*** Block opens ***
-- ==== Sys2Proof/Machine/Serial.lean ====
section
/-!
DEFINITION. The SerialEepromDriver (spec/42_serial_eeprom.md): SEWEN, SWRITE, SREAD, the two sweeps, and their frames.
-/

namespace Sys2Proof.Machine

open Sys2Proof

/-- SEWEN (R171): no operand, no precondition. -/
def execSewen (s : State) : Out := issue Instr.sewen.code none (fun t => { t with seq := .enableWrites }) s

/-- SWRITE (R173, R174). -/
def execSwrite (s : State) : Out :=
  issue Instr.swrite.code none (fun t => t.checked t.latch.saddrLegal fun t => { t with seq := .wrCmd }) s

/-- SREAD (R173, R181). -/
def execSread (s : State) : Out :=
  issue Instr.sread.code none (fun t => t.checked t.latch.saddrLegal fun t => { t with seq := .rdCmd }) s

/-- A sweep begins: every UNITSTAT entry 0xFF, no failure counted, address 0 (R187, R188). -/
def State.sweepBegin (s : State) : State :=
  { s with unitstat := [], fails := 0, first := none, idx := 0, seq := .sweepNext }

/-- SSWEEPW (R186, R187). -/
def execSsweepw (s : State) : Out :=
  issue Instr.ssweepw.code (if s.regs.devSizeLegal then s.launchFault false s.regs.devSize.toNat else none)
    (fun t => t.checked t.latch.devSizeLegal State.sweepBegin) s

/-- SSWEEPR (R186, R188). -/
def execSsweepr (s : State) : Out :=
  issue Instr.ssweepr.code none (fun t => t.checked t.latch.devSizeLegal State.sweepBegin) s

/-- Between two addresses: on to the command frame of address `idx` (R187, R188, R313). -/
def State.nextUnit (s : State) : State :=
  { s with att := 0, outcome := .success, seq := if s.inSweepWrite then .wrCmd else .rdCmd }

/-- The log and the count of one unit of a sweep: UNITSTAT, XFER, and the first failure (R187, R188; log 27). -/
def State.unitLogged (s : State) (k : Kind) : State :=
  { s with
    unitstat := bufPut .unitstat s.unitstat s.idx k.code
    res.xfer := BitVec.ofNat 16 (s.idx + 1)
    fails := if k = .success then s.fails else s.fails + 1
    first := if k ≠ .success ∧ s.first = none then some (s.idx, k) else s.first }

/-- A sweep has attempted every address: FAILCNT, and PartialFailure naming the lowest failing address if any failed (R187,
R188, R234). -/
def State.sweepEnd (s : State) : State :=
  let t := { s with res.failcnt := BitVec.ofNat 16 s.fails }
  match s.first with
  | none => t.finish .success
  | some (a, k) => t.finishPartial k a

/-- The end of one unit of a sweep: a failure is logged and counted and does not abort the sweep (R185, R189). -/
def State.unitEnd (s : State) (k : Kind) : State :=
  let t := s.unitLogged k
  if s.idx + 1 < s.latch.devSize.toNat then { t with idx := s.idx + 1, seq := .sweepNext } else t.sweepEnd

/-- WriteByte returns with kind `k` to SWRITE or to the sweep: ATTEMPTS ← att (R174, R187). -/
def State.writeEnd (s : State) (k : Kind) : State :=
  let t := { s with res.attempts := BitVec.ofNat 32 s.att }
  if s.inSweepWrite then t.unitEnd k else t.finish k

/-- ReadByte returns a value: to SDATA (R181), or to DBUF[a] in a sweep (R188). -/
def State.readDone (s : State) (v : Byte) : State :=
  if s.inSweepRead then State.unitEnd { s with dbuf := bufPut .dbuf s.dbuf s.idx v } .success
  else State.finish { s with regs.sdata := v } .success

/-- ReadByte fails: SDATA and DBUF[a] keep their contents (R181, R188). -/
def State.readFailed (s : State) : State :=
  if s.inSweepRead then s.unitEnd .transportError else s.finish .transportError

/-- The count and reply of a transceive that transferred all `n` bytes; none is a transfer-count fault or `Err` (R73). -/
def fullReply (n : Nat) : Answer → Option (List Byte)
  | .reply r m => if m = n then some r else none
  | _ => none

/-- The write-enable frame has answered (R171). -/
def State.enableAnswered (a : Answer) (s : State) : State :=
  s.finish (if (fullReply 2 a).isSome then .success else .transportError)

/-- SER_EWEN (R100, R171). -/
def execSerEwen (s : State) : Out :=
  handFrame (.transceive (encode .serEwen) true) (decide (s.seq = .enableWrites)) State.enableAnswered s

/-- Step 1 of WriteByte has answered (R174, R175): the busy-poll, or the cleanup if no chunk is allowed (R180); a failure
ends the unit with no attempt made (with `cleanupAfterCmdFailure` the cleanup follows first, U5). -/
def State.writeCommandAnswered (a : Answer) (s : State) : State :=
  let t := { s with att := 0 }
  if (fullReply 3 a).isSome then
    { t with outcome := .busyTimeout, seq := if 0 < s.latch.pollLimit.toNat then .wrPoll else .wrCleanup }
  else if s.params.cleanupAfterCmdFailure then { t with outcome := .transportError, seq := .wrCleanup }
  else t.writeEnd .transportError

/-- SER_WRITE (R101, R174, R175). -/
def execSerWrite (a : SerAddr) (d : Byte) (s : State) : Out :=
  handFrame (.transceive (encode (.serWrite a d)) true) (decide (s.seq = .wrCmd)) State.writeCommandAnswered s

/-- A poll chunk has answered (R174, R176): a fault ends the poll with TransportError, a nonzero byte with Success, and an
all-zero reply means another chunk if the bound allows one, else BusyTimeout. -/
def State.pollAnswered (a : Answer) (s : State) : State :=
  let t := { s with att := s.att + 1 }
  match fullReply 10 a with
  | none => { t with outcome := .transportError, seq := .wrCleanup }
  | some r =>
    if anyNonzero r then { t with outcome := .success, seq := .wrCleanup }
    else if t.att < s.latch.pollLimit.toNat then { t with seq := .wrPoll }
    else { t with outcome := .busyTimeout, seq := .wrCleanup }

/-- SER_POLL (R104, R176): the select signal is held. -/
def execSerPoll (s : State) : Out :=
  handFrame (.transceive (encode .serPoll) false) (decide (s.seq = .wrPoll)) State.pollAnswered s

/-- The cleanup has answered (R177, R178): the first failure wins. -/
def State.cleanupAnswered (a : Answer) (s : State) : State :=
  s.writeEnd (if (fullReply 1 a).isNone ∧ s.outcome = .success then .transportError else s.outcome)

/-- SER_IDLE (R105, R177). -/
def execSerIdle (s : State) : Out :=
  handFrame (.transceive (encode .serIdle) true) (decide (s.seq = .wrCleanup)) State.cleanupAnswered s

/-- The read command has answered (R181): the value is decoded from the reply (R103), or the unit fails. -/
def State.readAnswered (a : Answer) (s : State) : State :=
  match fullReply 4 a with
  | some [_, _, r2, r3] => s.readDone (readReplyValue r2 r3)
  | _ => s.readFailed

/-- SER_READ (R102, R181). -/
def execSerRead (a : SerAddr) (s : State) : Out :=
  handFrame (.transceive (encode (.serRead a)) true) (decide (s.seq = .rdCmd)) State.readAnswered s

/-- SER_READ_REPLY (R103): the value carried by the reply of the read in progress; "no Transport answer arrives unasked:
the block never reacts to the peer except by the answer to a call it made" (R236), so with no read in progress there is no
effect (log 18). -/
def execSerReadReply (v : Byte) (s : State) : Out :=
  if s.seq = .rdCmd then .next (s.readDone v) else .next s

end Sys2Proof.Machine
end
*** Block closes ***
## [WHAT YOU SHOULD DO]
In the listing above, find the lines holding the word "pollLimit" and copy them.

## [RESPONSE]
    { t with outcome := .busyTimeout, seq := if 0 < s.latch.pollLimit.toNat then .wrPoll else .wrCleanup }
    else if t.att < s.latch.pollLimit.toNat then { t with seq := .wrPoll }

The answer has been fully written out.